What to work on:
If a line includes "linter", copy it out of the entries.

Supplied records:
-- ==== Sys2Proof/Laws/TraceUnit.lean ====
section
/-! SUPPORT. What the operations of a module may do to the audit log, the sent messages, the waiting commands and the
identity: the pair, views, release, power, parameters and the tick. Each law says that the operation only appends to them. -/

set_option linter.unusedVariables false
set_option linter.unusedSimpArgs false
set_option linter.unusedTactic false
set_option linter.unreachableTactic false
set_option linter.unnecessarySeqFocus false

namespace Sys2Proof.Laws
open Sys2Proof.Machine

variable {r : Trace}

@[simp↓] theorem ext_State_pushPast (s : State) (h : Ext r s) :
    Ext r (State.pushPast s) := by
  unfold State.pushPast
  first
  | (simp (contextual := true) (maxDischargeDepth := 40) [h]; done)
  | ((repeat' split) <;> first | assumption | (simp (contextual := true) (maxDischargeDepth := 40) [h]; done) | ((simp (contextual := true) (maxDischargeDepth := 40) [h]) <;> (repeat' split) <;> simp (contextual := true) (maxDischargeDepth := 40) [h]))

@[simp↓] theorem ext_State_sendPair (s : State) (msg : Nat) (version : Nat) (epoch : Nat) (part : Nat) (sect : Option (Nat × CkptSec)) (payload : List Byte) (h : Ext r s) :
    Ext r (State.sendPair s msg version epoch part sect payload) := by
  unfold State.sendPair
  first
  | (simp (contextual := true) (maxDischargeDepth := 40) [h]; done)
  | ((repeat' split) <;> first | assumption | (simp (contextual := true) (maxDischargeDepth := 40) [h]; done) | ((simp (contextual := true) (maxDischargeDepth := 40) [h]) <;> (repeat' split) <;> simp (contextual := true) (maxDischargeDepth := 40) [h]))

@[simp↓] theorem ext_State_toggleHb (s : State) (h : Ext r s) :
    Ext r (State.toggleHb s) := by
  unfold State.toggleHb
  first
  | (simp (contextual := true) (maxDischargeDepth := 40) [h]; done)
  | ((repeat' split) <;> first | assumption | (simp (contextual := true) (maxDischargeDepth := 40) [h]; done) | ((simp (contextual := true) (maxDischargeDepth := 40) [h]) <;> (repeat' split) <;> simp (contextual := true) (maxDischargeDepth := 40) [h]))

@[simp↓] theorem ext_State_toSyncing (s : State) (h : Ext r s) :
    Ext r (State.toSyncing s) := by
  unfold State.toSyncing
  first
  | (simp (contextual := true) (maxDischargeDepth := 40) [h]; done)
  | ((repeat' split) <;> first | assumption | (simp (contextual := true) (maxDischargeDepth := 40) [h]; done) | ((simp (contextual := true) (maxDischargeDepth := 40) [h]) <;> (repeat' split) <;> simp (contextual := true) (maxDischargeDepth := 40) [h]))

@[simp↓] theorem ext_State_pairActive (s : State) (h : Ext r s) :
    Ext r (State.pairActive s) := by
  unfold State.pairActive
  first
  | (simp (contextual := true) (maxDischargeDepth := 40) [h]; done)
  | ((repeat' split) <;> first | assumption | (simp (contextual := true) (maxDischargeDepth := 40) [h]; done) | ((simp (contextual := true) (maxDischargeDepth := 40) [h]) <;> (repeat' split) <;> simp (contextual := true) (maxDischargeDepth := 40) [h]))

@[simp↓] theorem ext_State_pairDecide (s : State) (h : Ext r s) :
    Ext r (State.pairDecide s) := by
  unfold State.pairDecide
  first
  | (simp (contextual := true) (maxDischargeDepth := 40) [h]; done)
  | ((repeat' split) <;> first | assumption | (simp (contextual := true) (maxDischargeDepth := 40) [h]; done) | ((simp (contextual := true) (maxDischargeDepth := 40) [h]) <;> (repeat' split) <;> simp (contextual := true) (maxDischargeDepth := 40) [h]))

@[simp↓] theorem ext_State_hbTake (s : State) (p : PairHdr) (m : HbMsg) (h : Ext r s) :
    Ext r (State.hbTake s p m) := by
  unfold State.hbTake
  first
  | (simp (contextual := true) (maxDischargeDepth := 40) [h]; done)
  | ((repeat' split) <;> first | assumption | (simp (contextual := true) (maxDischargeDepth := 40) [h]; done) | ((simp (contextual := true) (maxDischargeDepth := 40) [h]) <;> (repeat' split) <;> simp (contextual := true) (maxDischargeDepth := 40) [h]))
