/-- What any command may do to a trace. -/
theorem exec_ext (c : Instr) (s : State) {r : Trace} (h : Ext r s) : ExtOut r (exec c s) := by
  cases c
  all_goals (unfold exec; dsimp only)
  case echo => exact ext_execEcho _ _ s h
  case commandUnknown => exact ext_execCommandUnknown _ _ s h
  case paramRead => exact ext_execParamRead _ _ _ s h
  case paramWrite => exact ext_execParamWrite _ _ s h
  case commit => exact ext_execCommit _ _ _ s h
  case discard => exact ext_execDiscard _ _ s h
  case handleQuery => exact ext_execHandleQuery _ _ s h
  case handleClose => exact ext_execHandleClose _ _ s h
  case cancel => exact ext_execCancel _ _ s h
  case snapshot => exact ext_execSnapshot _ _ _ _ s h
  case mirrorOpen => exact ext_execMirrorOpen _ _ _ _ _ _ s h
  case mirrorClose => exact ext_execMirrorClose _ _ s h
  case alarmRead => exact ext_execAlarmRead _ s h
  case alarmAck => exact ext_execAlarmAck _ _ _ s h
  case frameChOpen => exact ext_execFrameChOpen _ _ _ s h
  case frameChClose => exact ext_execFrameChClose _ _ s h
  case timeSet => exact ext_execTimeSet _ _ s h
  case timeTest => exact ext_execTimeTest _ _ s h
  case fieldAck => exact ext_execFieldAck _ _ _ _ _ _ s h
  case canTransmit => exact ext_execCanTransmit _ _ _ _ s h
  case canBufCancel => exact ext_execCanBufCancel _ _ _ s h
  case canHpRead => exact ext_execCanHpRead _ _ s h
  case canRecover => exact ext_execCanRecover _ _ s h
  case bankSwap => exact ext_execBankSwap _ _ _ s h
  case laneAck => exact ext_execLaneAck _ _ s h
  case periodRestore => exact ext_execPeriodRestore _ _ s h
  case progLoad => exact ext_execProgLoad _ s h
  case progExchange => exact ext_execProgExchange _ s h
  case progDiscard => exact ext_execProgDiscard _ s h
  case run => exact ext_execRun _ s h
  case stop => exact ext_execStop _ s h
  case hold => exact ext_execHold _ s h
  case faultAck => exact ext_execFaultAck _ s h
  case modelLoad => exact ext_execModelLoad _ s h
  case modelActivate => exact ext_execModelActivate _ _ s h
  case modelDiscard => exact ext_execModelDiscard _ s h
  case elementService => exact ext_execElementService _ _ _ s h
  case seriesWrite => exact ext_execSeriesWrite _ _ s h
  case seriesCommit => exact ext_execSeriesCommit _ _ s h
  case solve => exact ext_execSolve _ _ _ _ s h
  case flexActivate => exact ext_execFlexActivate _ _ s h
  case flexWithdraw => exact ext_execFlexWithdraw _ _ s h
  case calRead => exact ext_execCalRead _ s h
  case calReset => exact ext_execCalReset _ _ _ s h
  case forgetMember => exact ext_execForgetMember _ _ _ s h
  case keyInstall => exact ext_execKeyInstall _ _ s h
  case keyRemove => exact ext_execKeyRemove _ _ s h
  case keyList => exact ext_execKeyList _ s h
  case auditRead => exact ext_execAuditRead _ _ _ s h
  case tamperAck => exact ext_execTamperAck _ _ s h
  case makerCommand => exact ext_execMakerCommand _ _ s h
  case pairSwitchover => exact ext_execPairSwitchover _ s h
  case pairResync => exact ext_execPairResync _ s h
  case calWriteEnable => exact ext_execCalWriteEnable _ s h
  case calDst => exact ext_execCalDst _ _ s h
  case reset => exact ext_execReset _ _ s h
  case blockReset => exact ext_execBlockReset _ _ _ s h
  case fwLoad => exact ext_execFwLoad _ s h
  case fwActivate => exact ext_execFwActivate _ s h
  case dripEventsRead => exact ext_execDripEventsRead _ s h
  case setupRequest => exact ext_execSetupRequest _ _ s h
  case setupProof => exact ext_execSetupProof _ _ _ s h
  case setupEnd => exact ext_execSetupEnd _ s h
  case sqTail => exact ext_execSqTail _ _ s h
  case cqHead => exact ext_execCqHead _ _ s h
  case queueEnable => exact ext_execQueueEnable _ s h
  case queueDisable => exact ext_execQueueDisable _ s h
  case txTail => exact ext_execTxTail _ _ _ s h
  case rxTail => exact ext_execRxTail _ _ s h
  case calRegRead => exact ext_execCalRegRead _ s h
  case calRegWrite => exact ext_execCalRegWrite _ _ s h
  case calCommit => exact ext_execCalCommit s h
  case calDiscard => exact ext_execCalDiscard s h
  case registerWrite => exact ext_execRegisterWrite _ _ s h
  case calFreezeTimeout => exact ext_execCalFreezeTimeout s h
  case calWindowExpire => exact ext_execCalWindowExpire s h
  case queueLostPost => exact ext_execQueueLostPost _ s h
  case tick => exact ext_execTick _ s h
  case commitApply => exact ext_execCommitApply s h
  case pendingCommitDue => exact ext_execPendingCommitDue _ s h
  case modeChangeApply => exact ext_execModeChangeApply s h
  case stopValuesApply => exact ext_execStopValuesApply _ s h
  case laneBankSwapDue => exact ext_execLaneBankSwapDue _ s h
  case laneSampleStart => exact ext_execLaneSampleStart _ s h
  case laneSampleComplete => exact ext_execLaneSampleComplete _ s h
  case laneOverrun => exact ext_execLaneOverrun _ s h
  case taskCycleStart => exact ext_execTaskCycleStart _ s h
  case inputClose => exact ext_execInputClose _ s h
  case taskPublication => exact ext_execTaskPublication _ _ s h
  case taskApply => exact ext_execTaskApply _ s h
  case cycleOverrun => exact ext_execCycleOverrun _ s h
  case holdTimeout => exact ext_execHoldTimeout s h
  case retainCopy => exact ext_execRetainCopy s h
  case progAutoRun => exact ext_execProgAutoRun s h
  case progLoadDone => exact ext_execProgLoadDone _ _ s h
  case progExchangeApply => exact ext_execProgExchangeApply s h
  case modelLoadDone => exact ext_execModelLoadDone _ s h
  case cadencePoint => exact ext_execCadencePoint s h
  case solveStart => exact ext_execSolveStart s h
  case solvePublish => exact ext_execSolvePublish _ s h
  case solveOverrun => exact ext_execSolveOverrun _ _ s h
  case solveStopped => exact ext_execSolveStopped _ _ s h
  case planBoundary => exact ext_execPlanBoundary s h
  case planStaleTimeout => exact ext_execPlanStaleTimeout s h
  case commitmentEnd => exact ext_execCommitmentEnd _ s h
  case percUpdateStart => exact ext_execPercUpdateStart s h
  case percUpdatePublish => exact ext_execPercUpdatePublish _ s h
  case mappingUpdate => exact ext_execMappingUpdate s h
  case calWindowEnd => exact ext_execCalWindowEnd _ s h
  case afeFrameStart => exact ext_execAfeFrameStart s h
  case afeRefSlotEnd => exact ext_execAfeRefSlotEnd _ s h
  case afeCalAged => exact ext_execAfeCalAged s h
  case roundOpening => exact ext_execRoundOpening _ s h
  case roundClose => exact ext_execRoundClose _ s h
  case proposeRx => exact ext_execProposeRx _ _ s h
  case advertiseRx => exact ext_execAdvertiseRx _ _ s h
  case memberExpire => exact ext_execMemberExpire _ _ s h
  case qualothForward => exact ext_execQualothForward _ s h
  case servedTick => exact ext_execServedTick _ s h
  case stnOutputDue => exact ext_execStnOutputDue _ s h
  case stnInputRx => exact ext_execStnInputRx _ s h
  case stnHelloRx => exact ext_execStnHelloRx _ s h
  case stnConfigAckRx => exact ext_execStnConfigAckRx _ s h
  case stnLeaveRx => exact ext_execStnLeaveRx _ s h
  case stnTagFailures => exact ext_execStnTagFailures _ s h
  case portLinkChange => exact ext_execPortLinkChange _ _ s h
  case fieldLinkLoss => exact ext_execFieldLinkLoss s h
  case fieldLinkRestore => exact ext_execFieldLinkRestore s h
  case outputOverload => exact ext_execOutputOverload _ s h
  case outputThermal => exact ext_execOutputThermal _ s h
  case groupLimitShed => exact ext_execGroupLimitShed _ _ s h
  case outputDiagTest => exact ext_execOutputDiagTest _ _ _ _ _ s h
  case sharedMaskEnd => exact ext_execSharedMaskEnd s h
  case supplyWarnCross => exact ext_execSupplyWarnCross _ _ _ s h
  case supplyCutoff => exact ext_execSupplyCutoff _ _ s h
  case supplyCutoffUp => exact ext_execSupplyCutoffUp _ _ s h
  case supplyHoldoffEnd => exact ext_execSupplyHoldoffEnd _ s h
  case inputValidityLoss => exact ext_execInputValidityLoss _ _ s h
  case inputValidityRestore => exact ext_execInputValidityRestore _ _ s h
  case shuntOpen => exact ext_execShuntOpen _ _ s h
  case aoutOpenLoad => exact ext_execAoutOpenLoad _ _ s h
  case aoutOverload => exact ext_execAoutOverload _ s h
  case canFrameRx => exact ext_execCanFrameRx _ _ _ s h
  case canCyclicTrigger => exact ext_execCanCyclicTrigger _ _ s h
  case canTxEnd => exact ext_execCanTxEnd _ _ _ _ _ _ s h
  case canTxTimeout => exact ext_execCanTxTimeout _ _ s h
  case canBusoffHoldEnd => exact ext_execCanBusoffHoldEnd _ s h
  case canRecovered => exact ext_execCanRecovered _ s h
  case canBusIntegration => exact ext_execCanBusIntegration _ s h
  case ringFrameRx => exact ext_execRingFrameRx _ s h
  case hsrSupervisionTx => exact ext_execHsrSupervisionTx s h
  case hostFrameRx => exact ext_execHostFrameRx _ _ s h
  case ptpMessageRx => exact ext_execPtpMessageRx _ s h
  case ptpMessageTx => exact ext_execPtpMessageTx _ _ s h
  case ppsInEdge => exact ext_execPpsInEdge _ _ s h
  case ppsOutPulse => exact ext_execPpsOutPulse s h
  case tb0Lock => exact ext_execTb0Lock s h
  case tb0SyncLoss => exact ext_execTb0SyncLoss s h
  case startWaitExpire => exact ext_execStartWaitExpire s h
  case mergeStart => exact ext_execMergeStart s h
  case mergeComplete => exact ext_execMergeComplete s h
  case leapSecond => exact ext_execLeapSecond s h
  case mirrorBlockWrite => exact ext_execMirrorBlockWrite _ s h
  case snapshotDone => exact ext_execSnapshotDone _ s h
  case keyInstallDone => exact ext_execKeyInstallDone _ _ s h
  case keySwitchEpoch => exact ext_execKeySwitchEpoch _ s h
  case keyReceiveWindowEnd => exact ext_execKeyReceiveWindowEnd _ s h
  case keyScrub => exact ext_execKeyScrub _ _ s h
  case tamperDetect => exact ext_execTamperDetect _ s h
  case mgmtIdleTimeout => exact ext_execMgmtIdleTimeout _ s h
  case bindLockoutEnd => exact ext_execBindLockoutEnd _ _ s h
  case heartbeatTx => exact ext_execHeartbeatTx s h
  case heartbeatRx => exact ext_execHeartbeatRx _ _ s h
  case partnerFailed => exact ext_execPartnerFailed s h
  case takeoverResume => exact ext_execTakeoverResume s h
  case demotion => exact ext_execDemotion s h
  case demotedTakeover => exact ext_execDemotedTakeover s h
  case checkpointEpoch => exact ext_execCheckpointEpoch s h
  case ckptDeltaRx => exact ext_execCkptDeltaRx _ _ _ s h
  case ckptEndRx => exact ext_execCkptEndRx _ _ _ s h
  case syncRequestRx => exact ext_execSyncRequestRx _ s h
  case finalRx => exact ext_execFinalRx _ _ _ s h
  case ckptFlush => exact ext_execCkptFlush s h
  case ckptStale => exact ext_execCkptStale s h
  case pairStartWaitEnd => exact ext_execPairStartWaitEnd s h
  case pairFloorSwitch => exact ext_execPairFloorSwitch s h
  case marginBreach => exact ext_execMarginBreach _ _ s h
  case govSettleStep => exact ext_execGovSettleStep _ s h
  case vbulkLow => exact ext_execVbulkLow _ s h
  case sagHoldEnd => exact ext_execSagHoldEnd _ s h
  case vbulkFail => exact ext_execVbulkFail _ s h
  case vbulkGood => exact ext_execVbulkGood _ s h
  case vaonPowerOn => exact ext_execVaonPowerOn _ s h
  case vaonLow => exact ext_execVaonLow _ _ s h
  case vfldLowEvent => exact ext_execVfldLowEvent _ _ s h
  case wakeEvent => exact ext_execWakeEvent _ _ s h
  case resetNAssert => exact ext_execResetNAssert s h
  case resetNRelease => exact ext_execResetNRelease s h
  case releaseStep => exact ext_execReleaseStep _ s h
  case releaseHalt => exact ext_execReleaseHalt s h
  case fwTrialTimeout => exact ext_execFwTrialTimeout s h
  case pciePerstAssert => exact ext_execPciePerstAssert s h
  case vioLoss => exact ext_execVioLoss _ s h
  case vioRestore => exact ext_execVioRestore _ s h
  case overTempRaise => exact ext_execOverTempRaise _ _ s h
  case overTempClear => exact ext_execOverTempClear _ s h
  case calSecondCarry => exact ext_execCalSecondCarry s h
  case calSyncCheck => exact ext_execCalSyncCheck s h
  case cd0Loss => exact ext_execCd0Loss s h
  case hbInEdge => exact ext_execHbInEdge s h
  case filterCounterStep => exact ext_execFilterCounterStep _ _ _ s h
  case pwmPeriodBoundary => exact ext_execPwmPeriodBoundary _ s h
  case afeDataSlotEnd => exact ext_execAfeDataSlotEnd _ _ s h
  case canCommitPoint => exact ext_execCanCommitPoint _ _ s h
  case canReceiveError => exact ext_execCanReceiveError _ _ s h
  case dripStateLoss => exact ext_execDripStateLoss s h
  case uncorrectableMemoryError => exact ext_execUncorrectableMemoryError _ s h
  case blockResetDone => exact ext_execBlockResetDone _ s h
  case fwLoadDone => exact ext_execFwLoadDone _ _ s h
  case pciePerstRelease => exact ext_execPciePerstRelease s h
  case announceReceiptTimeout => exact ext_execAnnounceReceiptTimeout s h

Your solution:
set_option linter.unusedVariables false
set_option linter.unusedSimpArgs false
set_option linter.unusedTactic false
set_option linter.unreachableTactic false
set_option linter.unnecessarySeqFocus false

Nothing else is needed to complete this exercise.